While dating is a game, it isn’t a zero-sum game. It’s not about winners and losers. The idea that cooperation in a relationship is about narrow self-interest doesn’t suggest that we should be narcissistic, hold back in love or that we shouldn’t care at all about our partner. It instead suggests that we should commit because it serves our self-interests. The long-term, cumulative gain of commitment outweighs the fleeting pleasure of defecting. Your commitment is an investment into the relationship, and the return on your investment is the reciprocity of your partner, companionship, and love. A win-win situation for both, if they’re good players as well.

In this application, game theory serves as a rational guide against bad players. When you think about dating in terms of social cooperation between you and your partner, you set expectations. And if these expectations aren’t met, you’re able to reexamine the relationship. This helps you navigate the conflicting duality of what your heart wants and what your mind knows is right. The emphasis is separating the conflicting interests of the heart and mind. While love isn’t a finite resource — you don’t run out of love because you exhausted your love on your partner; rather, the more love you give, the more you have to give. Your time and commitment aren’t finite resources. Game theory helps you recognize bad players and uncooperative partners early on.

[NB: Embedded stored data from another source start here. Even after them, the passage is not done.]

-- ==== Sys2Proof/Machine/Trace.lean ====
section
/-! DEFINITION. The micro-steps of each operation written out as a list, from the tables and event counts of the spec and
not from the meanings (10_state R34, 30_encoding R81 to R83, 70_reset_and_hazards R282; the column `wire` of the opcode
table). Claims compare the line trace of an operation with this list. -/

namespace Sys2Proof.Machine

/-- A micro-step: a pin action with its event, or a sample of the data line (10_state R34, 00_scope R10). -/
inductive MicroStep where
  | act (e : LineEvent)
  | sample
  deriving DecidableEq, Repr

/-- The bits of a byte in wire order, bit 7 first (20_memory R51). -/
def wireBits (b : Byte) : List Level :=
  [b.getLsbD 7, b.getLsbD 6, b.getLsbD 5, b.getLsbD 4, b.getLsbD 3, b.getLsbD 2, b.getLsbD 1, b.getLsbD 0]

/-- The three events of a write cell: data before clock (40_transport R116, R121). -/
def writeCellSteps (d : Level) : List MicroStep := [.act (.d d), .act .ckA, .act .ckI]

/-- The three events of a read cell: the sample after the whole pulse (40_transport R117). -/
def readCellSteps : List MicroStep := [.act .ckA, .act .ckI, .sample]

/-- A byte out: eight write cells, `D<b[i]>` for `i` from 7 down to 0 (40_transport R118). -/
def byteOutSteps (b : Byte) : List MicroStep := (wireBits b).flatMap writeCellSteps

/-- A byte in: eight read cells (40_transport R119). -/
def byteInSteps : List MicroStep := (List.replicate 8 readCellSteps).flatten

/-- The micro-steps of an operation that passes its checks, in order (opcode table, `line_events`; 70_reset_and_hazards
R282). `WAIT` asks the environment nothing: its event is no micro-step. -/
def microSteps (i : Instr) : List MicroStep :=
  match i with
  | .sel => [.act .cs0]
  | .desel => [.act .cs1]
  | .dirout => [.act .dirO]
  | .dirin => [.act .dirI]
  | .shout b => byteOutSteps b
  | .shin => byteInSteps
  | .drain => .act .dirI :: (byteInSteps ++ byteInSteps)
  | .rdreg a => .act .dirO :: byteOutSteps (commandByte true a) ++ .act .dirI :: (byteInSteps ++ byteInSteps)
  | .wrreg a v => .act .dirO :: byteOutSteps (commandByte false a) ++ byteOutSteps (highByte v) ++ byteOutSteps (lowByte v)
  | .decode => []
  | .setres _ => []
  | .wait _ => []

/-- The level the environment's `k`-th answer carries; read only where that answer is not `fail`. -/
def levelAt (s : State) (k : Nat) : Level :=
  match answerAt s k with
  | .ok b => b
  | .fail => false

/-- The line event of a micro-step that is the `k`-th consultation from state `s`. -/
def stepEvent (s : State) (k : Nat) (m : MicroStep) : LineEvent :=
  match m with
  | .act e => e
  | .sample => .s (levelAt s k)

/-- The line events of micro-steps that begin at the `k`-th consultation from state `s`. -/
def eventsFrom (s : State) (k : Nat) (ms : List MicroStep) : List LineEvent :=
  match ms with
  | [] => []
  | m :: ms => stepEvent s k m :: eventsFrom s (k + 1) ms

/-- The byte whose eight read cells begin at the `k`-th consultation: the first bit sampled is bit 7; each cell asks
three times and the third is the sample (40_transport R117, R119). -/
def byteAt (s : State) (k : Nat) : Byte :=
  BitVec.ofBool (levelAt s (k + 2)) ++ BitVec.ofBool (levelAt s (k + 5)) ++ BitVec.ofBool (levelAt s (k + 8)) ++
  BitVec.ofBool (levelAt s (k + 11)) ++ BitVec.ofBool (levelAt s (k + 14)) ++ BitVec.ofBool (levelAt s (k + 17)) ++
  BitVec.ofBool (levelAt s (k + 20)) ++ BitVec.ofBool (levelAt s (k + 23))

/-- The word whose two bytes begin at the `k`-th consultation, high byte first (20_memory R51, 41_protocol R145). -/
def wordAt (s : State) (k : Nat) : Word := composeWord (byteAt s k) (byteAt s (k + 24))

/-- What `BT` gains by a window that reads register `a` and begins at the `k`-th consultation: the drained sample, the
command byte, the register's word (43_host_sequences R195). -/
def readWindow (s : State) (k : Nat) (a : RegAddr) : List ByteEvent :=
  [.sel, .inp (byteAt s (k + 2)), .inp (byteAt s (k + 26)), .out (0x80 ||| a.zeroExtend 8), .inp (byteAt s (k + 76)),
   .inp (byteAt s (k + 100)), .desel]

/-- What `BT` gains by a window that writes `v` to register `a` and begins at the `k`-th consultation: the drained sample,
the command byte, the two bytes of `v`, high byte first (43_host_sequences R196). -/
def writeWindow (s : State) (k : Nat) (a : RegAddr) (v : Word) : List ByteEvent :=
  [.sel, .inp (byteAt s (k + 2)), .inp (byteAt s (k + 26)), .out (a.zeroExtend 8), .out (v.extractLsb' 8 8),
   .out (v.extractLsb' 0 8), .desel]

/-- The state once the micro-steps `ms` have all happened and the operation is done, before the registers its rule writes:
their events in `LT`, the environment asked once for each (00_scope R11, 10_state R34). -/
def doneSteps (ms : List MicroStep) (s : State) : State :=
  { s with lt := s.lt ++ eventsFrom s 0 ms, env := s.env.drop ms.length, asked := s.asked + ms.length
           outcome := some .done }

/-- The state when micro-step `k` of `ms` is answered with `fail`: the ones before it happened, it and the later ones did
not, and the registers they write are left to say (60_exceptions R233, R241). -/
def cutSteps (ms : List MicroStep) (k : Nat) (s : State) : State :=
  { s with lt := s.lt ++ (eventsFrom s 0 ms).take k, env := s.env.drop (k + 1), asked := s.asked + (k + 1) }

/-- `env_never_fails` for the next `n` consultations (20_memory R65, 70_reset_and_hazards R284). -/
abbrev EnvOk (s : State) (n : Nat) : Prop := ∀ k < n, answerAt s k ≠ .fail

/-- The environment fails for the first time at its `k`-th answer from now on (60_exceptions R233). -/
abbrev FirstFail (s : State) (k : Nat) : Prop := EnvOk s k ∧ answerAt s k = .fail

end Sys2Proof.Machine
end

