-- ==== Sys2Proof/Tests/Slice0.lean ====
section
/-! SUPPORT. The model's own tests. Expected values come from the tables of 95_test_vectors and from 30_encoding R87 to R89;
after them, for each obligation with hypotheses, a named state and operands that meet all of them together. -/

namespace Sys2Proof.Tests

open Sys2Proof Sys2Proof.Machine

/-! ### Small states -/

/-- `n` answers `ok`. -/
def oks (n : Nat) : List EnvAnswer := List.replicate n (.ok false)

/-- `n` answers `ok`, then a `fail`. -/
def failsAt (n : Nat) : List EnvAnswer := oks n ++ [.fail]

/-- The answers a read of these bits gets: two pin actions and a sample for each. -/
def bitAnswers (bs : List Level) : List EnvAnswer := bs.flatMap fun b => [.ok false, .ok false, .ok b]

/-- Right after reset, with these answers to come. -/
def outside (env : List EnvAnswer) : State := { State.reset with env := env }

/-- In a window, the pin in this direction, with these answers to come. -/
def inWindow (d : Dir) (env : List EnvAnswer) : State := { State.reset with cs := false, dir := d, env := env }

/-- Outside a window, with a received word and a resolution code. -/
def holding (raw : Word) (res : BitVec 2) : State := { State.reset with rxw := some raw, res := res }

/-- The fixture of the vectors: Control 0x4A27, every other register 0, the sample 0x0C80. -/
def fixture : RefDev := refDevStart 0x0C80 fun a => if a = 0x1 then 0x4A27 else 0

/-- What the fixture answers to an operation that stands first, or second after a drain, in a window. -/
def fixtureAnswers (before : List Instr) (i : Instr) : List EnvAnswer :=
  let pre := before.flatMap microSteps
  ((refDevScript fixture (pre ++ microSteps i)).getD []).drop pre.length

/-- The next state of an outcome. -/
def ended (o : Host.Outcome State Fault Refusal) : Option State :=
  match o with
  | .next t => some t
  | .fault _ => none
  | .refused _ => none

/-! ### Well-formedness: one ill-formed term for each check (30_encoding R87, R89) -/

theorem test_wf_unknown_opc : (OpFields.error { opc := 0xD, z := 0, a := 0, v := 0 }) = some .unknownOpc ∧
    (OpFields.wf { opc := 0x0, z := 0, a := 0, v := 0 }) = false := by decide

theorem test_wf_z_not_zero : (OpFields.error { opc := 0x8, z := 1, a := 0, v := 0 }) = some .zNotZero := by decide

theorem test_wf_a_not_zero : (OpFields.error { opc := 0x7, z := 0, a := 1, v := 0 }) = some .aNotZero := by decide

theorem test_wf_v_not_zero : (OpFields.error { opc := 0x1, z := 0, a := 0, v := 1 }) = some .vNotZero ∧
    (OpFields.error { opc := 0x5, z := 0, a := 0, v := 0x100 }) = some .vNotZero ∧
    (OpFields.wf { opc := 0x5, z := 0, a := 0, v := 0xFF }) = true := by decide

/-! ### Decoding: each constructor from its word, written bit by bit (30_encoding R87, R88; 95_test_vectors 2.6) -/

theorem test_decode_sel : decode 0b0001_00000_0000000_0000000000000000#32 = .ok .sel := by decide

theorem test_decode_desel : decode 0b0010_00000_0000000_0000000000000000#32 = .ok .desel := by decide

theorem test_decode_dirout : decode 0b0011_00000_0000000_0000000000000000#32 = .ok .dirout := by decide

theorem test_decode_dirin : decode 0b0100_00000_0000000_0000000000000000#32 = .ok .dirin := by decide

theorem test_decode_shout : decode 0b0101_00000_0000000_0000000010000001#32 = .ok (.shout 0x81) := by decide

theorem test_decode_shin : decode 0b0110_00000_0000000_0000000000000000#32 = .ok .shin := by decide

theorem test_decode_drain : decode 0b0111_00000_0000000_0000000000000000#32 = .ok .drain := by decide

What the application of game theory — cooperation, mutual interests, pay-off, reciprocity — offers us is a framework with which we can maintain relationships outside of the usual constricts of romance and even morality. After all, all these have failed repeatedly. Good people cheat on their partners. People who are in love break up when the infatuation fades as their relationship progresses through different phases because they can’t think of commitment and cooperation outside the confines of romance. Game theory asks you to commit and cooperate in service of mutual self-interests instead.

When infatuations wanes, what you stand to gain in cooperating might keep you. Being aware of retribution and understanding the folly in picking short-term gratification instead of the compounding merit that cooperation assures, might also prove a more effective tool for maintaining committed relationships than the reliance on feelings.